15.  Points out that the Member States are required to come to the assistance of migrants at sea, and calls on Member States which have failed to abide by their international obligations to stop turning back boats with migrants on board;

16.  Calls on the Member States to respect the principle of non-refoulement, in compliance with existing international and EU law; calls on the Member States to put an immediate end to any improper and extended detention practices in violation of international and European law, and points out that measures to detain migrants must always be subject to an administrative decision, and must be duly substantiated and temporary;

17.  Calls on its relevant committees to continue monitoring the situation in Syria and neighbouring countries and the measures taken by the Member States in this respect;

18.  Instructs its President to forward this resolution to the Council, the Commission, the Vice‑President of the Commission / High Representative of the Union for Foreign Affairs and Security Policy, the parliaments and governments of the Member States, the Secretary-General of the United Nations, the UN High Commissioner for Refugees, the Secretary-General of the Arab League, the Parliament and Government of the Syrian Arab Republic, and the parliaments and governments of those countries neighbouring Syria and all the parties involved in the conflict in Syria.

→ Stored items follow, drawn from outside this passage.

-- ==== Sys2Proof/Machine/Subchannel.lean ====
section
/-! DEFINITION. The subchannel table in the window (12 R287-R291). -/

namespace Sys2Proof.Machine

/-- An entry of the table: its four doublewords (R289). -/
structure SchEntry where
  status : Word
  cfg : Word
  bind : Word
  journal : Word
  deriving DecidableEq, Repr

/-- The address of an entry (R288). -/
def schAddr (sch : Nat) : Nat := windowBase + 32 * sch

/-- The entry of a subchannel as the table holds it. -/
def State.sch (s : State) (n : Nat) : SchEntry :=
  let a := schAddr n
  { status := s.tableWord a, cfg := s.tableWord (a + 8), bind := s.tableWord (a + 16), journal := s.tableWord (a + 24) }

def SchEntry.v (e : SchEntry) : Bool := bitAt e.status 63
def SchEntry.typ (e : SchEntry) : Nat := (fld e.status 61 2).toNat
def SchEntry.g (e : SchEntry) : Bool := bitAt e.status 60
def SchEntry.state (e : SchEntry) : Nat := (fld e.status 57 3).toNat
def SchEntry.pend (e : SchEntry) : Bool := bitAt e.status 56
def SchEntry.slice (e : SchEntry) : Nat := (fld e.cfg 54 10).toNat
def SchEntry.cq (e : SchEntry) : Nat := (fld e.cfg 52 2).toNat
def SchEntry.lcp (e : SchEntry) : Nat := (fld e.cfg 47 5).toNat
def SchEntry.port (e : SchEntry) : Nat := (fld e.cfg 43 4).toNat
def SchEntry.prio (e : SchEntry) : Nat := (fld e.cfg 40 3).toNat
def SchEntry.jin (e : SchEntry) : Bool := bitAt e.cfg 39
def SchEntry.cb (e : SchEntry) : Nat := (fld e.bind 8 44).toNat

/-- The states of a subchannel (R289). -/
def stIdle : Nat := 0
def stActive : Nat := 1
def stHalting : Nat := 2
def stCompleting : Nat := 3
def stDown : Nat := 4

/-- Whether the subchannel is guarded; a service path never is (R291). -/
def SchEntry.guarded (e : SchEntry) : Bool := e.g && e.typ != 3

/-- Whether inbound messages are journaled (R291). -/
def SchEntry.journals (e : SchEntry) : Bool := e.typ != 3 && (e.jin || (e.g && (e.typ == 1 || e.typ == 2)))

/-- Whether a logical CP is present (CSSLCP). -/
def State.lcpPresent (s : State) (n : Nat) : Bool := (s.ct.lcp.getD n none).isSome

/-- Whether a logical CP runs: it stops while it is being spared (R426). -/
def State.cpRuns (s : State) (n : Nat) : Bool := !s.ct.cpSpar.any (fun x => x.unit == n)

/-- Whether an entry is treated as valid (R290). -/
def State.schValid (s : State) (e : SchEntry) : Bool :=
  s.pool.locked && e.v && e.state ≤ 4 && fld e.cfg 0 39 == 0 && fld e.bind 52 12 == 0 && fld e.bind 0 8 == 0 &&
  fld e.journal 0 16 == 0 && decide (e.cb * 256 < s.capacity) && s.lcpPresent e.lcp

/-- The STATUS doubleword of a subchannel replaced. -/
def State.setStatus (s : State) (n : Nat) (f : Word → Word) : State := s.tableStore (schAddr n) (f (s.sch n).status)

/-- STATE of a subchannel replaced. -/
def State.setSchState (s : State) (n st : Nat) : State := s.setStatus n fun w => putFld w 57 (BitVec.ofNat 3 st)

/-- The subchannels whose entries hold V = 1, in ascending order: V is bit 7 of an entry's first byte. -/
def State.establishedSchs (s : State) : List Nat :=
  (s.mem.filter (fun c => decide (windowBase ≤ c.1) && decide (c.1 < windowBase + 0x2000000) && (c.1 - windowBase) % 32 == 0 && bitAt c.2 7)).map
    (fun c => (c.1 - windowBase) / 32)

/-- The physical CP that serves a subchannel; its source for an access to a hole (R401). -/
def State.cpSource (s : State) (lcp k : Nat) : Nat := 0x340 + 8 * ((s.ct.lcp.getD lcp none).getD 0) + k

end Sys2Proof.Machine
end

(1) OJ C 249 E, 30.8.2013, p. 37.
(2) Texts adopted, P7_TA(2012)0351.
(3) Texts adopted, P7_TA(2013)0223.
(4) Texts adopted, P7_TA(2013)0378.
(5) http://www.unhcr.org/51b7149c9.html
(6) Regulation (EC) No 810/2009 of the European Parliament and of the Council of 13 July 2009 establishing a Community Code on Visas (Visa Code) (OJ L 243, 15.9.2009, p. 1).
(7) Regulation (EC) No 562/2006 of the European Parliament and of the Council of 15 March 2006 establishing a Community Code on the rules governing the movement of persons across borders (Schengen Borders Code) (OJ L 105, 13.4.2006, p. 1).
(8) Council Directive 2001/55/EC of 20 July 2001 on minimum standards for giving temporary protection in the event of a mass influx of displaced persons and on measures promoting a balance of efforts between Member States in receiving such persons and bearing the consequences thereof (OJ L 212, 7.8.2001, p. 12).